**WORK TO COMPLETE:** Every line from the line containing "ascending order. -/" through the final line of the data is to be printed exactly; no other line is to appear.

### MATERIAL TO PROCESS

/-- R461: the power-on wake settles. -/
def State.degrade (s : State) (j : PowerJob) (block inst : Nat) : State :=
  let s := (s.setJob none).rollBack j true
  let s := (List.range 6).foldl (fun (s : State) (k : Nat) => s.domDown (7 - k) 0) s
  let s := ((s.setPstate 1).wr F.BOOT_STAT_BLOCK block).wr F.BOOT_STAT_INST inst
  let s := (s.postWake j).post 1 0x9063 1 0 [(0, 1, block), (1, 2, inst), (3, 1, j.step)]
  s.hostSetup 2

/-- R427: an attempt is aborted; after the third the previous state stays. -/
def State.abortJob (s : State) (j : PowerJob) (stack : Nat) : State :=
  let (b, i) := s.refuser j stack
  let d := j.left.headD 0
  let dst := if j.dom.isSome then s.pstate else j.target
  let last := j.attempt ≥ 3
  let det := [(0, 1, dst), (1, 1, j.attempt), (2, 1, j.step), (3, 1, d), (4, 1, b), (5, 2, i)]
  let degraded := last && j.powerOn && d != 1
  let s := s.rollBack j degraded
  let s := if j.dom.isSome then s else s.inc (F.PWR_CNT_ABORTED dst)
  let s := s.powerLog (if j.dom.isSome then s.pstate else j.frm) dst (if last then 3 else 2) j.attempt j.step d b i
  let s := s.postVig 0 0x8011 15 0 det
  if !last then
    s.setJob (some { j with attempt := j.attempt + 1, retryAt := some (s.now + 1000000), left := j.all, changed := [], step := 0 })
  else
    let s := s.postVig 1 0x8012 15 0 det
    if degraded then s.degrade j b i
    else
      let s := (s.setJob none).judgeWakes false
      let s := if j.powerOn then { s with pwr := { s.pwr with wakeAgain := some (s.now + 1000000000) } } else s
      s.powerEnd j.ref 8 0 (powerResult s.pstate j.attempt b j.step i d)

/-- R424: the timeout of a step, in ns. -/
def State.stepTmo (s : State) (j : PowerJob) : Nat :=
  match j.step with
  | 1 => max 1 (s.rd F.PWR_TMO_REG_TMO) * 100000
  | 2 => s.rd F.PWR_TMO_OSC_TMO * 10000
  | 3 => if j.left.headD 0 = 2 then s.rd F.PWR_TMO_BAND_MEM_TMO_BAND * 1000000 else s.rd F.PWR_TMO_MEM_TMO * 1000000
  | _ => s.rd F.PWR_TMO_LOG_TMO * 1000

def State.wakeStepTimeout (s : State) (stack : Nat) : State :=
  match s.pwr.job with
  | none => s
  | some j => if j.retryAt.isSome || j.left = [] || s.now < j.stepAt + s.stepTmo j then s else s.abortJob j stack

def execWakeStepTimeout (stack : Fin 2) (s : State) : Out State Fault Refusal := .next (s.live (s.wakeStepTimeout stack))

/-- R427: 1 ms after an aborted attempt. -/
def State.wakeRetry (s : State) : State :=
  match s.pwr.job with
  | none => s
  | some j => match j.retryAt with
    | some t => if t ≤ s.now then s.startStep { j with retryAt := none } 1 else s
    | none => s

def execWakeRetry (s : State) : Out State Fault Refusal := .next (s.live s.wakeRetry)

/-- A change of state to DOZE or READY starts waking, in ascending order. -/
def State.startWake (s : State) (target : Nat) (powerOn : Bool) (ref : Option (Option Nat)) (cause : Option (Nat × Nat)) : State :=
  let ds := (List.range 8).filter (fun d => s.level d < (if d = 7 && s.rd (F.PWR_DOM_REQ 7) = 3 then 0
    else if d = 7 && s.rd (F.PWR_DOM_REQ 7) = 2 then 0 else stateLevel target d))
  let ds := if target = 1 then ds.filter (· = 1) else ds
  let s := { s with pwr := { s.pwr with firedIn := [], recheck := none } }
  let j : PowerJob := { target := target, frm := s.pstate, powerOn := powerOn, all := ds, left := ds, ref := ref, cause := cause }
  if ds = [] then s.jobDone j else s.startStep j 1

/-- R458: the Wake stage; in test mode the device goes no further than Rails. -/
def State.wakeStage (s : State) : State :=
  if s.rd F.GLB_MODE_MODE = 3 then s else (s.wr F.BOOT_STAT_STAGE 3).startWake 2 true none none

######

**TASK RESULT:**
/-- A change of state to DOZE or READY starts waking, in ascending order. -/
def State.startWake (s : State) (target : Nat) (powerOn : Bool) (ref : Option (Option Nat)) (cause : Option (Nat × Nat)) : State :=
  let ds := (List.range 8).filter (fun d => s.level d < (if d = 7 && s.rd (F.PWR_DOM_REQ 7) = 3 then 0
    else if d = 7 && s.rd (F.PWR_DOM_REQ 7) = 2 then 0 else stateLevel target d))
  let ds := if target = 1 then ds.filter (· = 1) else ds
  let s := { s with pwr := { s.pwr with firedIn := [], recheck := none } }
  let j : PowerJob := { target := target, frm := s.pstate, powerOn := powerOn, all := ds, left := ds, ref := ref, cause := cause }
  if ds = [] then s.jobDone j else s.startStep j 1

/-- R458: the Wake stage; in test mode the device goes no further than Rails. -/
def State.wakeStage (s : State) : State :=
  if s.rd F.GLB_MODE_MODE = 3 then s else (s.wr F.BOOT_STAT_STAGE 3).startWake 2 true none none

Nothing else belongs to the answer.